The fund has been used to balance budgets and backfill a shorted state school aid fund, though the 2019 Legislature saw many proposals from lawmakers and Gov. Doug Burgum, which were either defeated or funded otherwise. 

Schmidt expressed concerns for cities and counties determining their future budgets, given what the deposit signals.
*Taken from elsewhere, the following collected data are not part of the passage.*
/-- R64: REVOKE; it waits for route operations on the range and for the shoot-down. -/
def execRevoke (fn idx : Nat) (rq : BitVec 512) (s : State) : Out :=
  mailOp 4 [(8, 2), (16, 8)] (fun again s =>
    let c := rqField rq 8 2
    let va := rqField rq 16 8
    let g? := (tget? s.ctxs c).bind fun x => x.grants.find? fun g => g.va == va
    let finish := fun (s : State) => if s.shootsDone c && !s.withdrawing c then s.respond fn rq stOk [] else s
    let go := fun (s : State) => match g? with
      | some g => if s.grantBusy c g then s else finish (s.revoke c g)
      | none => finish s
    if again then go s
    else match s.namedCtx fn c true with
      | .error n => s.respond fn rq n []
      | .ok _ => if g?.isNone || decide (2 ^ 57 ≤ va) then s.respond fn rq stBadarg [] else go s) fn idx rq s

/-- R64, R66: XLATE. -/
def execXlate (fn idx : Nat) (rq : BitVec 512) (s : State) : Out :=
  mailOp 5 [(8, 2), (16, 8)] (fun _ s =>
    let c := rqField rq 8 2
    let va := rqField rq 16 8
    match s.namedCtx fn c false with
    | .error n => s.respond fn rq n []
    | .ok _ =>
      match if va < 2 ^ 57 then s.walk c va else none with
      | none => s.respond fn rq stBadarg []
      | some (ra, p, level) =>
        s.respond fn rq stOk (natLe 8 ra ++ natLe 1 (permOfLeaf p) ++ natLe 1 level ++ natLe 1 (if hasPerm p permCow then 1 else 0))) fn idx rq s

/-! ### Freeing a context -/

/-- R64: CTXFREE begun: its work evicted, its queues freed, its windows unmapped. DESIGN CHOICE: the queues that it aborts write no
QABORTED record (notes/assumptions/91.md). -/
def State.beginFree (s : State) (c fn idx : Nat) : State :=
  let qs := s.queuesOf c
  let s := qs.foldl (fun (s : State) q => s.modQueue q fun x => { x with st := QState.aborting }) s
  let (_, s) := s.evictCtx c
  let s := qs.foldl State.freeQueue s
  let s := s.modCtx c fun x => { x with freeing := some (fn, idx) }
  let s := { s with peerOut := s.peerOut ++ (match tget? s.ctxs c with
    | some x => if x.origin.isNone then [PeerMsg.freed s.pkg.device c] else []
    | none => []) }
  { s with fns := tmap (fun _ (f : Fn) => { f with wins := f.wins.filter fun w => w.2.ctx != c }) s.fns }

/-- R32, R64: what is left of a freed context: row sets, line states, cached lines, its keys and its number. -/
def State.endFree (s : State) (c : Nat) : State :=
  let s := (s.rowSets.filter fun kv => kv.2.ctx == c).foldl (fun (s : State) kv => s.freeRows kv.1) s
  { s with
    ctxs := tdel s.ctxs c
    queues := s.queues.filter fun kv => kv.2.ctx != c || decide (kv.1 < 131072)
    cores := tmap (fun _ (k : Core) => { k with l1 := k.l1.filter fun l => l.2.tag % 1024 != c, tlb := k.tlb.filter fun e => e.ctx != c }) s.cores
    tlb2 := tmap (fun _ es => es.filter fun (e : TlbEntry) => e.ctx != c) s.tlb2
    merges := s.merges.filter fun m => m.loc.ctx != c }

/-- R64: a freeing that goes on: grants revoked once no route operation runs on them, and all done once shot down. -/
def State.goFree (s : State) (c : Nat) : Bool × State :=
  match tget? s.ctxs c with
  | none => (true, s)
  | some x =>
    if x.grants.any fun g => s.grantBusy c g then (false, s)
    else
      let s := x.grants.foldl (fun (s : State) g => s.revoke c g) s
      if s.shootsDone c then (true, s.endFree c) else (false, s)

/-- The index of a freeing that no request asked for (R79). -/
def resetIdx : Nat := 2 ^ 32

/-- The index of the freeing of a member that its origin's memory processor asks for (R68). -/
def peerIdx : Nat := 2 ^ 33

/-- R32: the key pair of a freed origin erased: a later member of the same name has another. -/
def State.eraseKey (s : State) (o : Nat × Nat) (key : Nat) : State :=
  let k := o.1 * 1024 + o.2
  if tget? s.peerKeys k = some key then { s with peerKeys := tdel s.peerKeys k } else s
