-- ==== Sys2Proof/Machine/Sha.lean ====
section
/-! DEFINITION. SHA-384 (FIPS 180-4), the digest of R31. -/

namespace Sys2Proof.Machine

open Sys2Proof

/-- The round constants. -/
def shaK : List W64 :=
  [0x428a2f98d728ae22, 0x7137449123ef65cd, 0xb5c0fbcfec4d3b2f, 0xe9b5dba58189dbbc, 0x3956c25bf348b538] ++
  [0x59f111f1b605d019, 0x923f82a4af194f9b, 0xab1c5ed5da6d8118, 0xd807aa98a3030242, 0x12835b0145706fbe] ++
  [0x243185be4ee4b28c, 0x550c7dc3d5ffb4e2, 0x72be5d74f27b896f, 0x80deb1fe3b1696b1, 0x9bdc06a725c71235] ++
  [0xc19bf174cf692694, 0xe49b69c19ef14ad2, 0xefbe4786384f25e3, 0x0fc19dc68b8cd5b5, 0x240ca1cc77ac9c65] ++
  [0x2de92c6f592b0275, 0x4a7484aa6ea6e483, 0x5cb0a9dcbd41fbd4, 0x76f988da831153b5, 0x983e5152ee66dfab] ++
  [0xa831c66d2db43210, 0xb00327c898fb213f, 0xbf597fc7beef0ee4, 0xc6e00bf33da88fc2, 0xd5a79147930aa725] ++
  [0x06ca6351e003826f, 0x142929670a0e6e70, 0x27b70a8546d22ffc, 0x2e1b21385c26c926, 0x4d2c6dfc5ac42aed] ++
  [0x53380d139d95b3df, 0x650a73548baf63de, 0x766a0abb3c77b2a8, 0x81c2c92e47edaee6, 0x92722c851482353b] ++
  [0xa2bfe8a14cf10364, 0xa81a664bbc423001, 0xc24b8b70d0f89791, 0xc76c51a30654be30, 0xd192e819d6ef5218] ++
  [0xd69906245565a910, 0xf40e35855771202a, 0x106aa07032bbd1b8, 0x19a4c116b8d2d0c8, 0x1e376c085141ab53] ++
  [0x2748774cdf8eeb99, 0x34b0bcb5e19b48a8, 0x391c0cb3c5c95a63, 0x4ed8aa4ae3418acb, 0x5b9cca4f7763e373] ++
  [0x682e6ff3d6b2b8a3, 0x748f82ee5defb2fc, 0x78a5636f43172f60, 0x84c87814a1f0ab72, 0x8cc702081a6439ec] ++
  [0x90befffa23631e28, 0xa4506cebde82bde9, 0xbef9a3f7b2c67915, 0xc67178f2e372532b, 0xca273eceea26619c] ++
  [0xd186b8c721c0c207, 0xeada7dd6cde0eb1e, 0xf57d4f7fee6ed178, 0x06f067aa72176fba, 0x0a637dc5a2c898a6] ++
  [0x113f9804bef90dae, 0x1b710b35131c471b, 0x28db77f523047d84, 0x32caab7b40c72493, 0x3c9ebe0a15c9bebc] ++
  [0x431d67c49c100d4c, 0x4cc5d4becb3e42b6, 0x597f299cfc657e2a, 0x5fcb6fab3ad6faec, 0x6c44198c4a475817]

/-- The first hash value. -/
def shaInit : List W64 :=
  [0xcbbb9d5dc1059ed8, 0x629a292a367cd507, 0x9159015a3070dd17, 0x152fecd8f70e5939] ++
  [0x67332667ffc00b31, 0x8eb44a8768581511, 0xdb0c2e0d64f98fa7, 0x47b5481dbefa4fa4]

/-- Bytes as a big-endian number, and a number as `n` bytes, most significant first. -/
def beNat (bs : List Byte) : Nat := bs.foldl (fun n b => n * 256 + b.toNat) 0
def natBe (n x : Nat) : List Byte := (natLe n x).reverse

/-- The message with its padding: a multiple of 128 bytes. -/
def shaPad (bs : List Byte) : List Byte :=
  bs ++ [0x80] ++ natLe ((239 - bs.length % 128) % 128) 0 ++ natBe 16 (8 * bs.length)

/-- The message schedule of a block: its newest word first. -/
def shaSchedule (block : List Byte) : List W64 :=
  let first := ((List.range 16).map fun i => (BitVec.ofNat 64 (beNat ((block.drop (8 * i)).take 8)) : W64)).reverse
  ((List.range 64).foldl (fun (w : List W64) _ =>
    let x := w.getD 1 0
    let y := w.getD 14 0
    let s1 := x.rotateRight 19 ^^^ x.rotateRight 61 ^^^ (x >>> 6)
    let s0 := y.rotateRight 1 ^^^ y.rotateRight 8 ^^^ (y >>> 7)
    (s1 + w.getD 6 0 + s0 + w.getD 15 0) :: w) first).reverse

/-- One round. -/
def shaRound (h : List W64) (kw : W64 × W64) : List W64 :=
  match h with
  | [a, b, c, d, e, f, g, i] =>
    let t := i + (e.rotateRight 14 ^^^ e.rotateRight 18 ^^^ e.rotateRight 41) + ((e &&& f) ^^^ (~~~e &&& g)) + kw.1 + kw.2
    let u := (a.rotateRight 28 ^^^ a.rotateRight 34 ^^^ a.rotateRight 39) + ((a &&& b) ^^^ (a &&& c) ^^^ (b &&& c))
    [t + u, a, b, c, d + t, e, f, g]
  | _ => h

/-- One block taken into the hash value. -/
def shaBlock (h : List W64) (block : List Byte) : List W64 :=
  List.zipWith (· + ·) h ((shaK.zip (shaSchedule block)).foldl shaRound h)

/-- The blocks of a message, in order. -/
def shaBlocks (h : List W64) (bs : List Byte) : Nat → List W64
  | 0 => h
  | n + 1 => shaBlocks (shaBlock h (bs.take 128)) (bs.drop 128) n

/-- R31: the SHA-384 digest of bytes, as 48 bytes. -/
def sha384 (bs : List Byte) : List Byte :=
  let m := shaPad bs
  ((shaBlocks shaInit m (m.length / 128)).take 6).flatMap fun w => natBe 8 w.toNat

end Sys2Proof.Machine
end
"They're going to see a reduction in sales tax revenue. They're going to see a reduction in oil revenue, for those entities that are in oil-producing counties," Schmidt said. "It's really hard for everyone to put a finger on it."

The Legacy and Budget Stabilization Fund Advisory Board, comprising state lawmakers and officials who help guide the funds, is set to meet Wednesday for a status update on the funds. Chairman Rep. Keith Kempenich, R-Bowman, said the low deposit was expected.

"It obviously doesn't build the fund, but this is a long-term investment, so that's how we approach this," he said.

The Legacy Fund already had been hit amid the pandemic. State Retirement and Investment Office Executive Director Dave Hunter said the fund held nearly $7 billion before it lost $880 million in the first quarter due to sinking equity markets. The fund recovered about half that loss due to positive April activity.

The Legislature's interim Legacy Fund Earnings Committee is figuring a metric for using earnings of the fund, which have drawn interest among state lawmakers for special projects, reinvesting in the fund and other uses. The fund generated more than $455 million in earnings in the state's 2017-19 budget cycle.